All that should be output is the block of lines below from the line with "let s := (s.setInputs" to the line with "def execColdReset (keepAlive", both included, exactly as written.
____ Data in this exercise
-- ==== Sys2Proof/Machine/Resets.lean ====
section
/-!
DEFINITION. Resets and supplies (R100 to R103, R173 to R176 and each block's own rule): the commands FUNCTION_RESET,
RESET_ASSERT, RESET_RELEASE, ABANDONED_ANSWER, MAIN_SUPPLY_LOSS, MAIN_SUPPLY_RETURN, COLD_RESET and KEEP_ALIVE_SUPPLY_LOSS.
-/
namespace Sys2Proof.Machine

/-! ### Operations outstanding on the system port (R173) -/

/-- The intake's read outstanding: of the first slot, or of the second once the first has been read (R137). -/
def State.intakeRead (s : State) : List PortOp :=
  match s.posting.inProgress with
  | none => []
  | some r =>
    let p := s.posting.ring r.ring
    if r.stage ≠ .fetching then []
    else if r.slot1.isNone then [.read (p.slotAddr r.first) 64]
    else [.read (p.slotAddr ((r.first + 1) % p.size)) 64]

/-- The write in flight of each report ring. -/
def State.ringWrites (s : State) : List PortWrite :=
  (List.range Config.numRings).filterMap (fun n => (s.report.ring n).inFlight)

/-- The operation an action slot has outstanding on the system port. -/
def ActionSlot.outstanding (x : ActionSlot) : Option PortOp :=
  match x.stage with
  | .reading => some (.read x.addr x.action.width)
  | .writing => some (.write x.portWrite)
  | .empty | .held | .line => none

/-- The operations of the action slots. -/
def State.actionOps (s : State) : List PortOp :=
  actionSlotNumbers.filterMap (fun i => (s.engine.slot i).outstanding)

/-- Every operation outstanding: the intake's read, the report rings' writes, the writes of deleted rings and the action
slots' operations (R173). -/
def State.outstanding (s : State) : List PortOp :=
  s.intakeRead ++ (s.ringWrites ++ s.report.deletedWrites).map PortOp.write ++ s.actionOps

/-- The write of an operation, if it is one. -/
def PortOp.asWrite : PortOp → Option PortWrite
  | .read _ _ => none
  | .write w => some w

/-! ### What a reset does to each block -/

/-- The Time Base at a function reset (R102): a pending step is abandoned, a pending switch returns to its return state,
marks are off; everything else goes on. -/
def TimeBase.functionReset (t : TimeBase) : TimeBase :=
  { t with source := match t.pendingSwitch with
             | some p => p.returnState
             | none => t.source,
           pendingStep := none,
           pendingSwitch := none,
           marks := false }

/-- The Time Base at the loss of the main supply, the keep-alive supply present (R103). -/
def TimeBase.mainLoss (t : TimeBase) : TimeBase :=
  let t := t.functionReset
  if t.source = .external then { t with source := .fallback }.newCount else t

/-- A line at a function reset: REST with no pulse end, its rest level kept (R122). -/
def LineRec.functionReset (l : LineRec) : LineRec := ⟨.rest, none, l.rest⟩

/-- The lines of a list of line numbers at a function reset. -/
def State.resetLines (s : State) : List Nat → State
  | [] => s
  | n :: ns => State.resetLines (s.setLine n (s.line n).functionReset) ns

/-- The main-domain blocks but the Register Window in their reset state (R28, R51, R75, R114, R122, R148, R172). -/
def State.resetBlocks (s : State) : State :=
  ((((((s.setStore TimerStore.reset).setDisp Dispatcher.reset).setEngine ActionEngine.reset).setRegions []).setPosting
    PostingUnit.reset).setReport ReportUnit.reset).resetLines (List.range Config.numLines)

/-- The Register Window at the taking of a function reset: the administration ring registers are kept (R173, R176). -/
def Window.functionReset (w : Window) (cause : ResetCause) (awaited : List PortOp) : Window :=
  { w with enabled := false, ready := false, resetCause := cause, adminFault := none, doorbellError := none,
           intrMask := BitVec.allOnes 9, resetInProgress := true, awaited := w.awaited ++ awaited }

/-- The taking of a function reset (R173): every block takes its reset state and what is outstanding is abandoned. -/
def State.takeReset (s : State) (cause : ResetCause) : State :=
  let w := s.window.functionReset cause s.outstanding
  (s.resetBlocks.setTb s.tb.functionReset).setWindow w

/-! ### The commands -/

/-- FUNCTION_RESET (R173, R175, R179): a CONTROL write of FUNCTION_RESET 1 while READY is 1; the ENABLE bit written beside
it is not acted on. With nothing outstanding and the RESET input not held, the reset ends in the step after (R174,
`State.afterReset`). -/
def execFunctionReset (_enableBit : Bool) (s : State) : Host.Outcome State Fault Refusal :=
  let s := s.afterReset
  .next (if s.window.ready then s.takeReset .control else s)

/-- The RESET input's level. -/
def State.setPin (s : State) (level : Bool) : State := s.setInputs { s.inputs with resetPin := level }

/-- RESET_ASSERT (R175): the assertion of the RESET input takes a function reset with cause PIN, which is held while the
input stays asserted. While the main supply is absent there is nothing to reset and the level is kept for the supply's
return; an input already asserted is not asserted again. -/
def execResetAssert (s : State) : Host.Outcome State Fault Refusal :=
  .next (if s.inputs.resetPin then s
    else if s.inputs.mainSupply = true ∧ s.window.coldInProgress = false then (s.setPin true).takeReset .pin
    else s.setPin true)

/-- RESET_RELEASE (R174, R175): a reset in progress may end. -/
def execResetRelease (s : State) : Host.Outcome State Fault Refusal :=
  .next (s.setPin false).endReset

/-- The bytes of a write settled by the answer to an abandoned operation; a read changes no memory. -/
def State.landOp (s : State) (op : PortOp) (landed : BitVec 32) : State :=
  match op.asWrite with
  | some w => s.setMem (Memory.land w landed s.mem)
  | none => s

/-- ABANDONED_ANSWER (R174, R75, R172): the answer to the awaited operation `index`, OK or ERROR, is taken and discarded; of
a write, the bytes of `landed` have reached memory. With the last answer the reset may end. -/
def execAbandonedAnswer (index : Nat) (_answeredOk : Bool) (landed : BitVec 32) (s : State) :
    Host.Outcome State Fault Refusal :=
  .next (match s.window.awaited[index]? with
    | none => s.afterReset
    | some op =>
      let s := s.landOp op landed
      (s.setWindow { s.window with awaited := s.window.awaited.eraseIdx index }).endReset)

/-- The Register Window unpowered: its registers read as they will after the supply's return (R176). -/
def Window.unpowered : Window := { Window.cold with ready := false }

/-- The keep-alive domain without power: the Time Base and the rest levels are lost (R100); they are held at their cold
values until the cold reset (log entry 14). -/
def State.loseKeepAlive (s : State) : State := (s.setTb TimeBase.cold).setLines []

/-- MAIN_SUPPLY_LOSS (R76, R103, R114, R123, R148, R172): main-domain state is lost; every write outstanding or awaited has
landed in the bytes `landed` gives it, in the order of `State.outstanding` after those awaited. The Time Base goes on from
the internal oscillator, or is lost with the domain when the keep-alive supply is absent too (R100). -/
def execMainSupplyLoss (landed : List (BitVec 32)) (s : State) : Host.Outcome State Fault Refusal :=
  .next (if s.inputs.mainSupply then
    let writes := (s.window.awaited ++ s.outstanding).filterMap PortOp.asWrite
    let mem := Memory.landAll writes landed s.mem
    let tb := s.tb.mainLoss
    let s := (((s.resetBlocks.setTb tb).setWindow Window.unpowered).setMem mem).setInputs { s.inputs with mainSupply := false }
    if s.inputs.keepAliveSupply then s else s.loseKeepAlive
  else s)

/-- MAIN_SUPPLY_RETURN (R175, R176): with the keep-alive domain kept powered, the return of the main supply is a function
reset with cause POWER_RETURN, or PIN while the RESET input is asserted; the administration ring registers are 0. Nothing is
outstanding, so that with the input released it ends in the step after (R174). After both supplies were absent the power-on
is a cold reset instead (COLD_RESET). -/
def execMainSupplyReturn (s : State) : Host.Outcome State Fault Refusal :=
  .next (if s.inputs.mainSupply = false ∧ s.inputs.keepAliveSupply = true then
    let s := (s.setInputs { s.inputs with mainSupply := true }).setWindow Window.unpowered
    s.takeReset (if s.inputs.resetPin then .pin else .powerReturn)
  else s.afterReset)

/-- The Register Window at the beginning of a cold reset (R176). -/
def Window.coldBegun : Window := { Window.cold with ready := false, resetInProgress := true }

/-- COLD_RESET (R101, R123, R176): the power-on after both supplies were absent gives every block, the Time Base and the rest
levels included, its cold values; it ends in the same command (log entry 12) unless the RESET input is asserted, for whose
release it waits. -/
def execColdReset (keepAlive : Bool) (s : State) : Host.Outcome State Fault Refusal :=
  .next (if s.inputs.mainSupply = false ∧ s.inputs.keepAliveSupply = false then
    let s := s.resetBlocks.loseKeepAlive
    ((s.setWindow Window.coldBegun).setInputs ⟨true, keepAlive, s.inputs.resetPin⟩).endReset
  else s.afterReset)

/-- KEEP_ALIVE_SUPPLY_LOSS (R100): while the main supply is absent the keep-alive domain loses its state; while it is present
the domain takes its power from it and nothing else changes. No rule and no row tells of the supply's return: it stays absent
until a cold reset, whether the main supply is present or not (log entry 13). -/
def execKeepAliveSupplyLoss (s : State) : Host.Outcome State Fault Refusal :=
  let s := s.afterReset
  .next (
    let s' := s.setInputs { s.inputs with keepAliveSupply := false }
    if s.inputs.mainSupply then s' else s'.loseKeepAlive)

end Sys2Proof.Machine
end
________
> **Task result**:
    let s := (s.setInputs { s.inputs with mainSupply := true }).setWindow Window.unpowered
    s.takeReset (if s.inputs.resetPin then .pin else .powerReturn)
  else s.afterReset)

/-- The Register Window at the beginning of a cold reset (R176). -/
def Window.coldBegun : Window := { Window.cold with ready := false, resetInProgress := true }

/-- COLD_RESET (R101, R123, R176): the power-on after both supplies were absent gives every block, the Time Base and the rest
levels included, its cold values; it ends in the same command (log entry 12) unless the RESET input is asserted, for whose
release it waits. -/
def execColdReset (keepAlive : Bool) (s : State) : Host.Outcome State Fault Refusal :=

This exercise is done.